In the Boston Globe, Kumble R. Subbaswamy writes,

More than 850 years ago, the emperor of the Holy Roman Empire, Frederick Barbarossa, issued the Authentica habita, granting imperial protection for traveling scholars. This seminal document ensured that research and scholarship could develop throughout the empire independent of government interference, and shielded scholars from reprisal for their academic endeavors. These concepts, the foundation for what we now refer to as “academic freedom,” have, over the centuries, enabled some of the most significant advances in the history of humankind.

As chancellor of the University of Massachusetts Amherst, I work with my colleagues in an environment envied by others. Through the inventiveness of trial and error, the exchange of ideas, peer critique, heated debate, and sometimes even ridicule, we put ourselves out there, focused on our research and scholarly pursuits. Without the freedom to experiment, to fail, to persuasively defend our work, we would not learn, and then improve, and eventually succeed. Without this freedom, we would not be able to pass on to our students the importance of pursuing the truth.”

All this is good, and well said, but the invocation of the Authentica habita is perhaps misplaced. For the purpose of that document was to protect scholars from anger or extortion by extra-academic forces, especially local political authorities across the Empire, whereas the most common threats to academic freedom today come from academics. Whenever an academic these days is threatened with serious personal or professional repercussions for articulating unapproved ideas, you can be pretty sure that the call is coming from inside the house.

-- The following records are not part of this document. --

-- ==== Sys2Proof/Machine/Step.lean ====
section
/-! DEFINITION. Machine/Step.lean: one step takes the command at the front of the queue. -/

namespace Sys2Proof.Machine

/-- Take the command at the front of the queue and run it with the queue's rest; on an empty queue the block idles
(log entry 6). -/
def step (s : State) : Host.Outcome State Fault Refusal :=
  match s.pending with
  | [] => .next s
  | c :: rest => exec c { s with pending := rest }

/-- `s` with the command that a table word spells put at the front of its queue; `s` itself where the word spells none. -/
def State.withFetchWord (s : State) (nbits w : Nat) : State :=
  match Sys2Proof.decodeTableWord nbits w with
  | some c => { s with pending := c :: s.pending }
  | none => s

end Sys2Proof.Machine
end

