/-- Correction tables and export groups (R262, R274 to R278): a trigger takes the syndrome as its address and clears it, a busy
table discards one, six ticks later the mask bits and DONE are emitted unless the entry is uncorrectable; an event marks a slot
of an enabled group pending, or is dropped, and the gates act in the next tick with ENABLE first. -/
def Obligations.TablesAndGroups : Prop :=
  ∀ (s : State), s.Wf →
    (∀ (x : Fin 16), s.visible (0x4000 + x) = true → s.bit (Fld.FAB_CT_CFG_EN x) = true → (∀ l ∈ s.lookups x, l.1 + 6 ≤ s.tick) →
      Completes (.ctTrigger x) s fun t => t.lookups x = s.lookups x ++ [(s.tick, s.fld (Fld.FAB_CT_STATE_SYND x))] ∧
      t.fld (Fld.FAB_CT_STATE_SYND x) = 0 ∧ t.fld (Fld.FAB_CT_STATE_BUSY x) = 1 ∧ t.visible (0x4000 + x) = false ∧
      OnlyRegs [Reg.FAB_CT_STATE x] s t) ∧
    (∀ (x : Fin 16), s.visible (0x4000 + x) = true → s.bit (Fld.FAB_CT_CFG_EN x) = true → (∃ l ∈ s.lookups x, s.tick < l.1 + 6) →
      Completes (.ctTrigger x) s fun t => t.fld (Fld.FAB_CT_EVENT_TRIG_OVR x) = 1 ∧
      t.fld (Fld.FAB_CT_COUNT_OVERRUN x) = min 0xFFFF (s.fld (Fld.FAB_CT_COUNT_OVERRUN x) + 1) ∧ t.lookups x = s.lookups x ∧
      t.fld (Fld.FAB_CT_STATE_SYND x) = s.fld (Fld.FAB_CT_STATE_SYND x)) ∧
    (∀ (x : Fin 16) (ecc : Ecc) (y a : Nat) (l : List (Nat × Nat)), s.lookups x = (y, a) :: l → y + 6 ≤ s.tick → a < 65536 →
      s.fabricOn = true → ecc ≠ .bad → Completes (.ctLookupDone x ecc) s fun t => t.fld (Fld.FAB_CT_LAST_ADDR x) = a ∧
      (t.rd (Reg.FAB_CT_LAST_MASK x)).toNat = s.sramNat (0x3800000 + 0x40000 * x + 4 * a) 4 ∧
      t.fld (Fld.FAB_CT_COUNT_LOOKUPS x) = min 0xFFFF (s.fld (Fld.FAB_CT_COUNT_LOOKUPS x) + 1) ∧
      t.fld (Fld.FAB_CT_STATE_BUSY x) = b2n (decide (l ≠ [])) ∧ t.lookups x = l ∧ (∀ k : Fin 1024, s.strandOn k = true →
      (s.fld (Fld.FAB_EV_CFG_PROD k) = 0x4000 + x.val ∨ ∃ b : Fin 32, bitOf (s.sramNat (0x3800000 + 0x40000 * x + 4 * a) 4) b = true ∧
      s.fld (Fld.FAB_EV_CFG_PROD k) = 0x3000 + 32 * x.val + b.val) → (s.tick + 1, k.val) ∈ t.fab.flight)) ∧
    (∀ (x : Fin 16) (y a : Nat) (l : List (Nat × Nat)), s.lookups x = (y, a) :: l → y + 6 ≤ s.tick → a < 65536 →
      Completes (.ctLookupDone x .bad) s fun t => t.fld (Fld.FAB_CT_EVENT_ECC_UNCORR x) = 1 ∧ t.fld (Fld.FAB_CT_LAST_ADDR x) = a ∧
      t.fld (Fld.FAB_CT_COUNT_LOOKUPS x) = min 0xFFFF (s.fld (Fld.FAB_CT_COUNT_LOOKUPS x) + 1) ∧ t.fab.flight = s.fab.flight ∧
      t.lookups x = l) ∧
    (∀ (g : Fin 64) (b : Fin 16), s.visible (0x5000 + 16 * g + b) = true → s.bit (Fld.FAB_GRP_STATUS_ENABLED g) = true →
      Completes (.exportSlotEvent g b) s fun t =>
      (∀ j : Fin 16, bitOf (t.fld (Fld.FAB_GRP_STATUS_PENDING g)) j = (bitOf (s.fld (Fld.FAB_GRP_STATUS_PENDING g)) j || decide
      (j = b))) ∧ (bitOf (s.fld (Fld.FAB_GRP_STATUS_PENDING g)) b = true → t.fld (Fld.FAB_GRP_EVENT_OVERRUN g) = 1)) ∧
    (∀ (g : Fin 64) (b : Fin 16), s.visible (0x5000 + 16 * g + b) = true → s.bit (Fld.FAB_GRP_STATUS_ENABLED g) = false →
      Completes (.exportSlotEvent g b) s fun t => t.fld (Fld.FAB_GRP_EVENT_DROPPED g) = 1 ∧
      t.fld (Fld.FAB_GRP_COUNT_DROPPED g) = min 0xFFFF (s.fld (Fld.FAB_GRP_COUNT_DROPPED g) + 1) ∧
      t.fld (Fld.FAB_GRP_STATUS_PENDING g) = s.fld (Fld.FAB_GRP_STATUS_PENDING g)) ∧
    (∀ (g : Fin 64), s.visible (0x6000 + 2 * g) = true → Completes (.exportGateEnable g) s fun t =>
      t.later = s.later.erase (s.tick + 1, .gate g false) ++ [(s.tick + 1, .gate g true)] ∧
      t.fld (Fld.FAB_GRP_STATUS_ENABLED g) = s.fld (Fld.FAB_GRP_STATUS_ENABLED g)) ∧
    (∀ (g : Fin 64), s.visible (0x6000 + 2 * g + 1) = true → Completes (.exportGateDisable g) s fun t =>
      t.later = (if s.reached (0x6000 + 2 * g) = true then s.later else s.later ++ [(s.tick + 1, .gate g false)]) ∧
      t.fld (Fld.FAB_GRP_STATUS_ENABLED g) = s.fld (Fld.FAB_GRP_STATUS_ENABLED g)) ∧
    (∀ (g : Fin 64) (on : Bool), s.later = [(s.tick + 1, .gate g on)] → s.bit (Fld.FAB_GRP_STATUS_ENABLED g) ≠ on →
      Completes .reelAdvance s fun t => t.fld (Fld.FAB_GRP_STATUS_ENABLED g) = b2n on ∧ t.fld (Fld.FAB_GRP_EVENT_GATE_CHG g) = 1 ∧
      (on = false → t.fld (Fld.FAB_GRP_STATUS_PENDING g) = 0 ∧ (s.fld (Fld.FAB_GRP_STATUS_PENDING g) ≠ 0 →
      t.fld (Fld.FAB_GRP_EVENT_DROPPED g) = 1)))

So if you, fellow academic, think that justice requires that you police, fiercely, untenured assistant professors of philosophy who make arguments that read directly out of the Progressive Prayer Book but stumble over one phrase: fine. Knock yourself out. But don’t expect anyone else to stand up, ever, for the principles that Frederick Barbarossa stood up for. And under the category “anyone else” I would specifically encourage you to remember local, state, and national legislatures, students, donors, and trustees.

I have beaten this drum over and over again in the past decade, so why not one more time? — People who think like you won’t always be in charge. This is a lesson that the Left seems especially incapable of learning, I think because of its deep-seated belief in the inevitability of progress, a belief that is belied by even the briefest inspection of Washington D.C. You, and people you want to support, may well pay in the future for every victory lap you take today.

But there’s another problem here, one that operates in a different dimension — not the dimension of employment or prestige, but rather that of intellectual exploration itself. Some years ago, in a brilliant essay called “Philosophy as a Humanistic Discipline,” Bernard Williams wrote of

the well known and highly typical style of many texts in analytic philosophy which seeks precision by total mind control, through issuing continuous and rigid interpretative directions. In a way that will be familiar to any reader of analytic philosophy, and is only too familiar to all of us who perpetrate it, this style tries to remove in advance every conceivable misunderstanding or misinterpretation or objection, including those that would occur only to the malicious or the clinically literal-minded.

But we now live in an academic world increasingly ruled by the malicious and the clinically literal-minded. They occupy the stage and issue their dictates, and get less and less resistance to any ukase they choose to promulgate. This leads to an environment which, by analogy to what Williams calls “the teaching of philosophy by eristic argument,” “tends to implant in philosophers an intimidatingly nit-picking superego, a blend of their most impressive teachers and their most competitive colleagues, which guides their writing by means of constant anticipations of guilt and shame.” With increasingly frequency, this is what academic thought and academic discourse are driven by: constant anticipations of guilt and shame. Which is, needless to say, no recipe for intellectual creativity and genuine ambition.